[RECORDS SUPPLIED]

-- ==== Sys2Proof/Machine/Doors.lean ====
section
/-! DEFINITION. The door unit's operations (03): the derivation of a door, its timer, counters and summary, and what a door event
hands on. -/

namespace Sys2Proof.Machine

/-- Value of a bound signal that is GOOD or SUBSTITUTED (R52). -/
def State.usableValue (s : State) (b : Option (Fin 256)) : Option (BitVec 16) :=
  match b with
  | none => none
  | some n => if (s.quality n).usable then some (s.value n) else none

/-- A controller code as a door state (Table 3-3). -/
def codeState (v : BitVec 16) : DoorState :=
  match v.toNat with
  | 0 => .closedLocked
  | 1 => .closed
  | 2 => .opening
  | 3 => .opened
  | 4 => .closing
  | 5 => .reversing
  | _ => .fault

/-- Whether the code contradicts the closed switch (R58). -/
def State.contradicts (s : State) (cfg : DoorCfg) (code : DoorState) : Bool :=
  match cfg.closed with
  | none => false
  | some n =>
    s.quality n = .good &&
      match code with
      | .closedLocked => s.value n = 0
      | .closed => s.value n = 0
      | .opened => s.value n ≠ 0
      | .opening => false
      | .closing => false
      | .reversing => false
      | .fault => false
      | .unknown => false

/-- State and source by the switches (R54). -/
def State.degraded (s : State) (cfg : DoorCfg) : DoorState × DoorSource :=
  match s.usableValue cfg.closed with
  | none => (.unknown, .none)
  | some c =>
    if c = 0 then (.opened, .degraded)
    else
      match s.usableValue cfg.locked with
      | none => (.closed, .degraded)
      | some l => if l = 0 then (.closed, .degraded) else (.closedLocked, .degraded)

/-- The timer of an entry into OPENING or CLOSING, kept while the door stays there (R56). -/
def motionTimer (p : DoorPurpose) (stays : Bool) (t : Option (DoorPurpose × Nat)) : Option (DoorPurpose × Nat) :=
  if stays then t else some (p, 0)

/-- A door following a code that contradicts nothing (R53, R56, R57). -/
def Door.follow (code : DoorState) (x : Door) : Door :=
  match code with
  | .fault => { x with state := .fault, source := .controller, cause := .code, timer := none }
  | .opening =>
    if x.cause = .slowOpen then { x with source := .controller }
    else
      { x with
        state := .opening
        source := .controller
        cause := .none
        timer := motionTimer .openMotion (x.state = .opening) x.timer }
  | .closing =>
    if x.cause = .slowClose then { x with source := .controller }
    else
      { x with
        state := .closing
        source := .controller
        cause := .none
        timer := motionTimer .closeMotion (x.state = .closing) x.timer }
  | .unknown => { x with state := .unknown, source := .controller, cause := .none, timer := none }
  | .closedLocked => { x with state := .closedLocked, source := .controller, cause := .none, timer := none }
  | .closed => { x with state := .closed, source := .controller, cause := .none, timer := none }
  | .opened => { x with state := .opened, source := .controller, cause := .none, timer := none }
  | .reversing => { x with state := .reversing, source := .controller, cause := .none, timer := none }

/-- A door whose code contradicts the switch (R58): FAULT with cause DISAGREE stays, otherwise the state follows the code and the
timer runs for DISAGREE from the contradiction's beginning. -/
def Door.disputed (code : DoorState) (x : Door) : Door :=
  if x.cause = .disagree then { x with source := .controller }
  else
    let timer :=
      match x.timer with
      | some (.disagree, e) => some (.disagree, e)
      | some (.openMotion, _) => some (.disagree, 0)
      | some (.closeMotion, _) => some (.disagree, 0)
      | none => some (.disagree, 0)
    { x with state := code, source := .controller, cause := .none, timer := timer }

/-- A derivation (R55): R59 and R54 without a usable controller, R58 or R53 with one. -/
def State.derive (s : State) (cfg : DoorCfg) (x : Door) : Door :=
  match s.usableValue cfg.controller with
  | none => { x with state := (s.degraded cfg).1, source := (s.degraded cfg).2, cause := .none, timer := none }
  | some v => if s.contradicts cfg (codeState v) then x.disputed (codeState v) else x.follow (codeState v)

/-- A door in FAULT with a cause, its timer idle (R57, R58). -/
def Door.fail (c : DoorCause) (x : Door) : Door := { x with state := .fault, cause := c, timer := none }

/-- The disagreement timer of a door with a tolerance of 0 runs: its expiry follows at once (R58). -/
def Door.expiresAtOnce (cfg : DoorCfg) (x : Door) : Bool := x.timer.any (fun t => t.1 = .disagree) && cfg.tolerance = 0

/-- Entries into OPEN that count a cycle (R61). -/
def countsCycle : DoorState → Bool
  | .unknown => true
  | .closedLocked => true
  | .closed => true
  | .opening => true
  | .closing => true
  | .opened => false
  | .reversing => false
  | .fault => false

/-- The counters after the door went from state `was` to its state (R61). -/
def Door.counted (was : DoorState) (x : Door) : Door :=
  { x with
    openCycles := if x.state = .opened && countsCycle was then satInc x.openCycles else x.openCycles
    obstructions := if x.state = .reversing && was ≠ .reversing then satInc x.obstructions else x.obstructions }

/-- A door derived and counted (R55, R61). -/
def State.derived (s : State) (cfg : DoorCfg) (x : Door) : Door := (s.derive cfg x).counted x.state

/-- Where a derivation leaves a door once an expiry that follows it at once is taken too (R58). -/
def State.rederive (s : State) (cfg : DoorCfg) (x : Door) : Door :=
  let y := s.derived cfg x
  if y.expiresAtOnce cfg then y.fail .disagree else y

/-- CLOSED or CLOSED_LOCKED. -/
def DoorState.isClosed : DoorState → Bool
  | .closedLocked => true
  | .closed => true
  | .unknown => false
  | .opening => false
  | .opened => false
  | .closing => false
  | .reversing => false
  | .fault => false

/-- Whether a door counts open (R63); a non-present one does not (R51). -/
def State.countsOpen (s : State) (cfg : DoorCfg) (x : Door) : Bool :=
  cfg.present && (!x.state.isClosed || (cfg.ramp && s.goodNonzero cfg.rampOut))

/-- The door summary of a table (R63). -/
def summary (cfgs : Table 6 DoorCfg) (doors : Table 6 Door) : DoorUnit :=
  let count := (doors.indices Door.countsOpen).length
  { doors := doors
    openCount := count
    allLocked := count = 0 &&
      (List.finRange 6).all (fun d => !(cfgs.get d).present || (doors.get d).state = .closedLocked) }

/-- One door replaced, with its counts-open flag and the summary (R63). -/
def State.withDoor (s : State) (d : Fin 6) (x : Door) : State :=
  s.setDoor (summary s.profile.doors
    (s.door.doors.set d { x with countsOpen := s.countsOpen (s.profile.doors.get d) x }))

/-- Fault code of a fault cause (R60). -/
def doorCode (d : Fin 6) : DoorCause → Option FaultCode
  | .none => none
  | .code => some { kind := .doorControllerFault, subject := BitVec.ofNat 8 d.val }
  | .disagree => some { kind := .doorDisagree, subject := BitVec.ofNat 8 d.val }
  | .slowOpen => some { kind := .doorSlowOpen, subject := BitVec.ofNat 8 d.val }
  | .slowClose => some { kind := .doorSlowClose, subject := BitVec.ofNat 8 d.val }

/-- Offsets of a door cell (R65). -/
def doorOffsets (d : Fin 6) : List Nat := (List.range 4).map (offDoor d)

/-- What a door event on the doors `ds` hands on, `s` holding its whole effect on the table and `old` the state before it (R64 to R66): the
images, the cause DOOR, the presence reports that `report` makes for each door, the warnings and the telltales. `passed` says that a door
changed its state or source on the way. The doors' words are offered before the status word: log entry 48; the order of the readers is log
entry 51. -/
def State.handDoors (old s : State) (ds : List (Fin 6)) (passed : Bool) (report : State → Fin 6 → State) : State :=
  let was := fun d => old.door.doors.get d
  let now := fun d => s.door.doors.get d
  let moved := ds.filter (fun d => (was d).state ≠ (now d).state)
  let opened := ds.filter (fun d => (was d).countsOpen ≠ (now d).countsOpen)
  let summaryChanged := decide (old.door.openCount ≠ s.door.openCount) || decide (old.door.allLocked ≠ s.door.allLocked)
  let s1 := old.offerStatus (old.offerChanged s (ds.flatMap doorOffsets))
  let s2 :=
    if passed || summaryChanged || moved ≠ [] || ds.any (fun d => (was d).source ≠ (now d).source) then s1.setCause .door else s1
  let s3 := s2.forEach ds report
  let s4 :=
    if moved ++ opened = [] then s3 else s3.evalWarnings (fun c => (moved ++ opened).any (fun d => namesDoor d c))
  if opened ≠ [] ∨ old.door.openCount ≠ s.door.openCount then
    s4.evalLampsNaming (fun q => q = .doorAnyOpen ∨ ∃ d ∈ opened, q = .doorOpen d)
  else s4

/-- An event of one door taken: the whole effect on the table first, then the hand-over (R64). -/
def State.commitDoor (s : State) (d : Fin 6) (x : Door) : State :=
  s.handDoors (s.withDoor d x) [d] false
    (fun t e => t.reportChange (doorCode e (s.door.doors.get e).cause) (doorCode e x.cause))

/-- Whether a door's derivation reads a signal: the ramp signal only of a RAMP door (R51). -/
def boundDoor (cfg : DoorCfg) (n : Fin 256) : Bool :=
  cfg.present && (cfg.controller = some n || cfg.closed = some n || cfg.locked = some n || (cfg.ramp && cfg.rampOut = some n))

/-- The expiry that follows a door's derivation at once, an event of its own (R55, R58). -/
def State.expireDoorAtOnce (s : State) (d : Fin 6) : State :=
  let x := s.door.doors.get d
  if x.expiresAtOnce (s.profile.doors.get d) then s.commitDoor d (x.fail .disagree) else s

/-- A handed change of a signal re-derives each door bound to it (R55), in ascending order of the doors: log entry 12. -/
def State.doorsHanded (s : State) (n : Fin 256) : State :=
  s.forEach (List.finRange 6) (fun s d =>
    if boundDoor (s.profile.doors.get d) n then
      (s.commitDoor d (s.derived (s.profile.doors.get d) (s.door.doors.get d))).expireDoorAtOnce d
    else s)

/-- A door set back to UNKNOWN, its counters kept (R68 to R70). -/
def Door.restarted (x : Door) : Door := { openCycles := x.openCycles, obstructions := x.obstructions }

/-- The door table when a profile comes into force, every signal NEVER: present doors count open (R69, R70). -/
def startedDoors (cfgs : Table 6 DoorCfg) (doors : Table 6 Door) : DoorUnit :=
  summary cfgs (.ofFn (fun d => { (doors.get d).restarted with countsOpen := (cfgs.get d).present }))

/-- A present door restarted from UNKNOWN and derived (R68), with its counts-open flag (R63). This is the door's one derivation at a
resume, the signals being resumed before it: log entry 49. -/
def State.resumedDoor (s : State) (d : Fin 6) : Door :=
  let cfg := s.profile.doors.get d
  let x := s.door.doors.get d
  if cfg.present then
    let y := s.derived cfg x.restarted
    { y with countsOpen := s.countsOpen cfg y }
  else x

/-- The present doors. -/
def State.presentDoors (s : State) : List (Fin 6) := (List.finRange 6).filter (fun d => (s.profile.doors.get d).present)

/-- Wake resume, one event of the door unit: every present door restarted and derived, the table and the summary complete, and only then
the hand-over (R64, R68), each door reporting the end of its old fault cause and then its new one. The passage through UNKNOWN sets the
cause DOOR, and images compare the two ends: log entry 42. The expiries of a tolerance of 0 follow as events of their own, ascending: log
entry 37. -/
def State.resumeDoors (s : State) : State :=
  let s1 := s.setDoor (summary s.profile.doors (.ofFn s.resumedDoor))
  let passed := s.presentDoors.any (fun d =>
    (s.door.doors.get d).state ≠ .unknown || (s.door.doors.get d).source ≠ .none)
  let s2 := s.handDoors s1 s.presentDoors passed (fun t d =>
    (t.reportChange (doorCode d (s.door.doors.get d).cause) none).reportChange none (doorCode d (s.resumedDoor d).cause))
  s2.forEach s.presentDoors State.expireDoorAtOnce

/-- Every running door timer idle, without an expiry (R67). -/
def DoorUnit.freeze (u : DoorUnit) : DoorUnit := { u with doors := u.doors.map (fun x => { x with timer := none }) }

end Sys2Proof.Machine
end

[/RECORDS SUPPLIED]

_ASSIGNED TASK_: Would you print, exactly as written, every line above from the one holding "(List.finRange 6).all (fun" through the one holding "kind := .doorControllerFault, subject", with both included and no other lines?

_EXERCISE ANSWER_:
      (List.finRange 6).all (fun d => !(cfgs.get d).present || (doors.get d).state = .closedLocked) }

/-- One door replaced, with its counts-open flag and the summary (R63). -/
def State.withDoor (s : State) (d : Fin 6) (x : Door) : State :=
  s.setDoor (summary s.profile.doors
    (s.door.doors.set d { x with countsOpen := s.countsOpen (s.profile.doors.get d) x }))

/-- Fault code of a fault cause (R60). -/
def doorCode (d : Fin 6) : DoorCause → Option FaultCode
  | .none => none
  | .code => some { kind := .doorControllerFault, subject := BitVec.ofNat 8 d.val }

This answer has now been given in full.